A monitor on the northwest corner of the ground floor found high levels of manganese Feb. 9 and Feb. 10. The healthy limit for manganese, which can cause neurological damage when inhaled, is 500 nanograms per cubic meter. At the Deutsche Bank building last week, monitors detected 570 nanograms and 640 nanograms, said Mike Murphy, spokesperson for the Lower Manhattan Development Corp., which owns the building.
Manganese is found in exhaust from trucks and construction equipment, so the Deutsche Bank exceedences likely came from a combination of welding work in the building’s basement; nearby construction at 130 Cedar St.; local truck traffic; and work at the World Trade Center site, the L.M.D.C. said in an e-mailed update.
The L.M.D.C. did not find out about the exceedences until late Monday night, a week after they happened, because the air monitoring results had to go to a lab, Murphy said.

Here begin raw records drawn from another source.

@[simp] theorem Part.stopChannel_untouched (p : Part) (a : Axle) :
    (p.stopChannel a).now = p.now ∧ (p.stopChannel a).control = p.control ∧ (p.stopChannel a).store =
    p.store ∧ (p.stopChannel a).demand = p.demand ∧ (p.stopChannel a).motion = p.motion ∧ (p.stopChannel
    a).slip = p.slip ∧ (p.stopChannel a).cap = p.cap ∧ (p.stopChannel a).app = p.app ∧ (p.stopChannel
    a).thermal = p.thermal ∧ (p.stopChannel a).ret = p.ret ∧ (p.stopChannel a).flap = p.flap ∧
    (p.stopChannel a).retRoute = p.retRoute ∧ (p.stopChannel a).faults = p.faults ∧ (p.stopChannel
    a).flags = p.flags ∧ (p.stopChannel a).vl = p.vl ∧ (p.stopChannel a).fswClosed = p.fswClosed ∧
    (p.stopChannel a).handed = p.handed := by
  simp only [Part.stopChannel]
  (repeat' split) <;> simp

@[simp] theorem Part.stopChannels_untouched (p : Part) :
    p.stopChannels.now = p.now ∧ p.stopChannels.control = p.control ∧ p.stopChannels.store = p.store ∧
    p.stopChannels.demand = p.demand ∧ p.stopChannels.motion = p.motion ∧ p.stopChannels.slip = p.slip ∧
    p.stopChannels.cap = p.cap ∧ p.stopChannels.app = p.app ∧ p.stopChannels.thermal = p.thermal ∧
    p.stopChannels.ret = p.ret ∧ p.stopChannels.flap = p.flap ∧ p.stopChannels.retRoute = p.retRoute ∧
    p.stopChannels.faults = p.faults ∧ p.stopChannels.flags = p.flags ∧ p.stopChannels.vl = p.vl ∧
    p.stopChannels.fswClosed = p.fswClosed ∧ p.stopChannels.handed = p.handed := by
  simp [Part.stopChannels, Axle.all]

@[simp] theorem Part.takeDemand_untouched (p : Part) (a : Axle) (kPa : Nat) :
    (p.takeDemand a kPa).now = p.now ∧ (p.takeDemand a kPa).control = p.control ∧ (p.takeDemand a
    kPa).store = p.store ∧ (p.takeDemand a kPa).demand = p.demand ∧ (p.takeDemand a kPa).motion =
    p.motion ∧ (p.takeDemand a kPa).slip = p.slip ∧ (p.takeDemand a kPa).cap = p.cap ∧ (p.takeDemand a
    kPa).app = p.app ∧ (p.takeDemand a kPa).thermal = p.thermal ∧ (p.takeDemand a kPa).ret = p.ret ∧
    (p.takeDemand a kPa).flap = p.flap ∧ (p.takeDemand a kPa).retRoute = p.retRoute ∧ (p.takeDemand a
    kPa).faults = p.faults ∧ (p.takeDemand a kPa).flags = p.flags ∧ (p.takeDemand a kPa).vl = p.vl ∧
    (p.takeDemand a kPa).fswClosed = p.fswClosed ∧ (p.takeDemand a kPa).handed = p.handed := by
  simp only [Part.takeDemand]
  (repeat' split) <;> simp

@[simp] theorem Part.trackPressure_untouched (p : Part) (a : Axle) (kPa : Nat) :
    (p.trackPressure a kPa).now = p.now ∧ (p.trackPressure a kPa).control = p.control ∧ (p.trackPressure
    a kPa).store = p.store ∧ (p.trackPressure a kPa).demand = p.demand ∧ (p.trackPressure a kPa).motion
    = p.motion ∧ (p.trackPressure a kPa).slip = p.slip ∧ (p.trackPressure a kPa).cap = p.cap ∧
    (p.trackPressure a kPa).app = p.app ∧ (p.trackPressure a kPa).thermal = p.thermal ∧ (p.trackPressure
    a kPa).ret = p.ret ∧ (p.trackPressure a kPa).flap = p.flap ∧ (p.trackPressure a kPa).retRoute =
    p.retRoute ∧ (p.trackPressure a kPa).link = p.link ∧ (p.trackPressure a kPa).faults = p.faults ∧
    (p.trackPressure a kPa).flags = p.flags ∧ (p.trackPressure a kPa).vl = p.vl ∧ (p.trackPressure a
    kPa).fswClosed = p.fswClosed ∧ (p.trackPressure a kPa).handed = p.handed := by
  simp only [Part.trackPressure]
  (repeat' split) <;> simp

@[simp] theorem Part.judgeSample_untouched (p : Part) (a : Axle) (kPa : Int) :
    (p.judgeSample a kPa).now = p.now ∧ (p.judgeSample a kPa).control = p.control ∧ (p.judgeSample a
    kPa).store = p.store ∧ (p.judgeSample a kPa).demand = p.demand ∧ (p.judgeSample a kPa).motion =
    p.motion ∧ (p.judgeSample a kPa).slip = p.slip ∧ (p.judgeSample a kPa).cap = p.cap ∧ (p.judgeSample
    a kPa).thermal = p.thermal ∧ (p.judgeSample a kPa).ret = p.ret ∧ (p.judgeSample a kPa).flap = p.flap
    ∧ (p.judgeSample a kPa).retRoute = p.retRoute ∧ (p.judgeSample a kPa).vl = p.vl ∧ (p.judgeSample a
    kPa).fswClosed = p.fswClosed := by
  simp only [Part.judgeSample]
  (repeat' split) <;> simp

@[simp] theorem Part.takeMeasurement_untouched (p : Part) (a : Axle) (kPa : Nat) :
    (p.takeMeasurement a kPa).now = p.now ∧ (p.takeMeasurement a kPa).control = p.control ∧
    (p.takeMeasurement a kPa).store = p.store ∧ (p.takeMeasurement a kPa).demand = p.demand ∧
    (p.takeMeasurement a kPa).motion = p.motion ∧ (p.takeMeasurement a kPa).slip = p.slip ∧
    (p.takeMeasurement a kPa).cap = p.cap ∧ (p.takeMeasurement a kPa).app = p.app ∧ (p.takeMeasurement a
    kPa).thermal = p.thermal ∧ (p.takeMeasurement a kPa).ret = p.ret ∧ (p.takeMeasurement a kPa).flap =
    p.flap ∧ (p.takeMeasurement a kPa).retRoute = p.retRoute ∧ (p.takeMeasurement a kPa).link = p.link ∧
    (p.takeMeasurement a kPa).faults = p.faults ∧ (p.takeMeasurement a kPa).flags = p.flags ∧
    (p.takeMeasurement a kPa).vl = p.vl ∧ (p.takeMeasurement a kPa).fswClosed = p.fswClosed ∧
    (p.takeMeasurement a kPa).handed = p.handed := by
  simp only [Part.takeMeasurement]
  simp

@[simp] theorem Part.channelLost_untouched (p : Part) (a : Axle) :
    (p.channelLost a).now = p.now ∧ (p.channelLost a).control = p.control ∧ (p.channelLost a).store =
    p.store ∧ (p.channelLost a).demand = p.demand ∧ (p.channelLost a).motion = p.motion ∧ (p.channelLost
    a).slip = p.slip ∧ (p.channelLost a).cap = p.cap ∧ (p.channelLost a).thermal = p.thermal ∧
    (p.channelLost a).ret = p.ret ∧ (p.channelLost a).flap = p.flap ∧ (p.channelLost a).retRoute =
    p.retRoute ∧ (p.channelLost a).faults = p.faults ∧ (p.channelLost a).flags = p.flags ∧
    (p.channelLost a).vl = p.vl ∧ (p.channelLost a).fswClosed = p.fswClosed := by
  simp only [Part.channelLost]
  (repeat' split) <;> simp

The L.M.D.C. immediately stopped work Monday night and notified the Environmental Protection Agency Tuesday morning, then notified the public via e-mail in the afternoon.
“We appreciate the e-update, but it would be great to have some more clarity,” said Catherine McVay Hughes, chairperson of Community Board 1’s W.T.C. Redevelopment Committee. The e-update did not include the days or amounts of the exceedences.

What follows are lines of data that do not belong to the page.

/-- What waits of the changed routes is discarded, and a recomputation handed on for each change (R141, R142). -/
theorem Part.rerouted_handed : (p.rerouted routes retarder).handed =
    (p.handed.filter fun h => !((p.changedAxles routes).any fun a => h.lane == .channelLink a) &&
      !(decide (p.retRoute ≠ retarder) && h.lane == .retarderLink)) ++ List.replicate
        ((Axle.all.filter fun a => ((p.rerouted routes retarder).chan.get a).available !=
          (p.chan.get a).available).length + if decide (p.retRoute ≠ retarder) = true then 1 else 0) .recompute := by
  have handed : (p.rerouted routes retarder).handed =
      ((p.retargeted routes retarder).rerouteRetarder p.retRoute).handed := by simp [Part.rerouted]
  rw [handed, Part.rerouteRetarder_handed, Part.retargeted_retRoute, Part.retargeted_handed,
    Part.rejudged_handed routes retarder stopped]
  by_cases same : p.retRoute = retarder
  · simp [same]
  · have moved : decide (p.retRoute ≠ retarder) = true := decide_eq_true same
    have waits : (List.replicate (Axle.all.filter fun a => ((p.rerouted routes retarder).chan.get a).available !=
        (p.chan.get a).available).length Handoff.recompute).filter (fun h => !decide (h.lane = .retarderLink)) =
        List.replicate (Axle.all.filter fun a => ((p.rerouted routes retarder).chan.get a).available !=
          (p.chan.get a).available).length .recompute :=
      List.filter_eq_self.mpr fun h hh => by rw [List.eq_of_mem_replicate hh]; rfl
    rw [if_pos (Ne.symm same), if_pos moved, List.filter_append, waits, List.filter_filter, List.append_assoc,
      List.replicate_succ']
    refine congrArg (· ++ _) (List.filter_congr fun h _ => ?_)
    rw [moved, Bool.true_and, beq_eq_decide, Bool.and_comm]

end

end Sys2Proof.Machine
end

section
/-! PROOF. A ROUTE and the actuator link: which requests are queued, which stand, and what becomes of a transaction
(R156, R157, R159). -/

namespace Sys2Proof.Machine

open Safety

/-! ## The use of an address (R141) -/

section

variable {routes : Axles Route} {retarder : Option Nat} {x : Nat}

theorem useOf_eq_axleModule {a : Axle} (use : useOf routes retarder x = some (.axleModule a)) :
    routes.get a = .remote x := by
  unfold useOf at use
  split at use
  · next b found =>
    obtain rfl : b = a := by simpa using use
    simpa [Route.addr_eq_some] using List.find?_some found
  · split at use <;> simp at use

theorem useOf_eq_retarderUnit (use : useOf routes retarder x = some .retarderUnit) : retarder = some x := by
  unfold useOf at use
  split at use
  · simp at use
  · split at use
    · assumption
    · simp at use

/-- The routes of a ROUTE that passed its checks: addresses of the table, each named once (R140). -/
structure RoutesChecked (routes : Axles Route) (retarder : Option Nat) : Prop where
  inTable : ∀ {a x}, routes.get a = .remote x → x ∈ allAddrs
  distinct : ∀ {a b x}, routes.get a = .remote x → routes.get b = .remote x → a = b
  apart : ∀ {a x}, routes.get a = .remote x → retarder ≠ some x

namespace RoutesChecked

variable (checked : RoutesChecked routes retarder)
include checked

theorem useOf_axle {a : Axle} (route : routes.get a = .remote x) : useOf routes retarder x = some (.axleModule a) := by
  unfold useOf
  split
  · next b found =>
    have named : routes.get b = .remote x := by simpa [Route.addr_eq_some] using List.find?_some found
    rw [checked.distinct named route]
  · next none_ =>
    have unnamed := List.find?_eq_none.mp none_ a (Axles.mem_all a)
    simp [Route.addr_eq_some, route] at unnamed

theorem useOf_retarder (route : retarder = some x) : useOf routes retarder x = some .retarderUnit := by
  unfold useOf
  rw [find_axle_of_none fun a => by simpa [Route.addr_eq_some] using fun named => checked.apart named route]
  simp [route]

end RoutesChecked

/-- An entry of the node table has the use that the routes give its address (R155). -/
theorem Part.useOf_of_node {p : Part} (matched : NodesMatchRoutes p) {e : NodeEntry} (node : p.node x = some e) :
    useOf (p.chan.map (·.route)) p.retRoute x = some e.use := by
  obtain ⟨he, rfl⟩ := Part.node_mem node
  have key := List.mem_map_of_mem (f := fun e : NodeEntry => (e.addr, e.use)) he
  rw [matched.1, List.mem_filterMap] at key
  obtain ⟨y, -, use⟩ := key
  obtain ⟨u, use, key⟩ := Option.map_eq_some_iff.mp use
  obtain ⟨rfl, rfl⟩ := Prod.ext_iff.mp key
  exact use

end

/-! ## The addresses that a ROUTE posts for are not kept -/

section

variable {p : Part} {routes : Axles Route} {retarder : Option Nat} {x : Nat} (matched : NodesMatchRoutes p)
  (checked : RoutesChecked routes retarder)
include matched checked

theorem Part.not_keepsNode_of_changed {a : Axle} (changed : a ∈ p.changedAxles routes)
    (route : routes.get a = .remote x) : p.keepsNode routes retarder x = false := by
  by_contra keeps
  rw [Bool.not_eq_false, Part.keepsNode_eq, Option.any_eq_true] at keeps
  obtain ⟨e, node, use⟩ := keeps
  rw [decide_eq_true_eq, checked.useOf_axle route, Option.some_inj] at use
  have before := Part.useOf_of_node matched node
  rw [← use] at before
  refine (Part.mem_changedAxles p routes).mp changed ?_
  rw [route, ← useOf_eq_axleModule before, Axles.get_map]

theorem Part.not_keepsNode_of_moved (moved : p.retRoute ≠ retarder) (route : retarder = some x) :
    p.keepsNode routes retarder x = false := by
  by_contra keeps
  rw [Bool.not_eq_false, Part.keepsNode_eq, Option.any_eq_true] at keeps
  obtain ⟨e, node, use⟩ := keeps
  rw [decide_eq_true_eq, checked.useOf_retarder route, Option.some_inj] at use
  have before := Part.useOf_of_node matched node
  rw [← use] at before
  exact moved ((useOf_eq_retarderUnit before).trans route.symm)

end

/-! ## What the stages after the node table do to the link -/

section

variable {p : Part} {routes : Axles Route} {retarder : Option Nat}

/-- A changed channel is in BACKUP or has no state: its target is a release (R141, R148). -/
theorem Part.rejudged_channel {a : Axle} (changed : a ∈ p.changedAxles routes) :
    ((p.rejudged routes retarder).chan.get a).route = routes.get a ∧
      ((p.rejudged routes retarder).chan.get a).lastSent = none ∧
      ((p.rejudged routes retarder).chan.get a).target = .release := by
  have idle := (p.chan.get a).rerouted_idle (routes.get a) p.now
  rw [Part.rejudged, ActsOnChannel.judges.foldl_get _ (p.changedAxles_nodup routes), if_pos changed, Part.routed_get,
    if_pos changed, Channel.judged_of_idle idle]
  refine ⟨rfl, rfl, ?_⟩
  simp only [Channel.target, Channel.rerouted]
  split <;> simp_all

theorem Part.rejudged_now : (p.rejudged routes retarder).now = p.now :=
  (ChannelStage.foldl .judgeChannel _ _).now.trans (p.routed_stage routes retarder).now

theorem Part.rejudged_link (stopped : p.passesRun = false) :
    (p.rejudged routes retarder).link = (p.updateNodes routes retarder).link :=
  (Part.rejudged_stopped routes retarder stopped).2.1.trans (p.routed_link routes retarder)

namespace LinkKept

variable {ok : Nat → Payload → Prop} {P : Part → Prop} (kept : LinkKept ok P)
include kept

theorem rerouted_of_retargeted
    (unit : p.retRoute ≠ retarder → ∀ x, retarder = some x → ok x (.retarderDemand ⟨false, 0⟩))
    (h : P (p.retargeted routes retarder)) : P (p.rerouted routes retarder) := by
  refine kept.chooseNext (kept.rerouteRetarder (fun moved x route => ?_) h)
  rw [Part.retargeted_retRoute] at moved route
  exact unit moved.symm x route

/-- What the update of the node table establishes of the link, the posts of a ROUTE keep. -/
theorem rerouted (stopped : p.passesRun = false)
    (axles : ∀ a ∈ p.changedAxles routes, ∀ x, routes.get a = .remote x → ok x (.axleDemand .release))
    (unit : p.retRoute ≠ retarder → ∀ x, retarder = some x → ok x (.retarderDemand ⟨false, 0⟩))
    (h : P (p.updateNodes routes retarder)) : P (p.rerouted routes retarder) := by
  refine kept.rerouted_of_retargeted unit (kept.foldl_postTarget (fun a changed x route => ?_) ?_)
  · obtain ⟨asked, -, target⟩ := Part.rejudged_channel (retarder := retarder) changed
    rw [target]
    exact axles a changed x (asked.symm.trans route)
  · refine kept.framed ?_ (Part.rejudged_link stopped) h
    exact (Part.rejudged_now).trans (ChannelStage.updateNodes p routes retarder).now.symm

Murphy said the L.M.D.C. sent out the information they thought was relevant.
On Tuesday, the E.P.A. allowed the L.M.D.C. to resume all work not related to welding. Welding work will have to wait until contractor Bovis Lend Lease fits the welders with emissions controls, but this will not delay the schedule, because the basement welding work finished last week, Murphy said.
This is the first time 130 Liberty St.’s monitors detected manganese. The monitors detected silica exceedences previously, but that was unrelated to the work of cleaning and demolishing the office tower, which was damaged on 9/11. The building is scheduled to come down by the middle of this fall, after a series of delays including the 2007 fire in the building that killed two firefighters.
In a separate e-update Wednesday, the L.M.D.C. announced the posting of its new demolition plan for 130 Liberty St. on renewnyc.com. Assembly Speaker Sheldon Silver will hold a public meeting on the plan March 5 at 5:30 p.m. at 250 Broadway. Officials hope to resume the deconstruction at the end of April.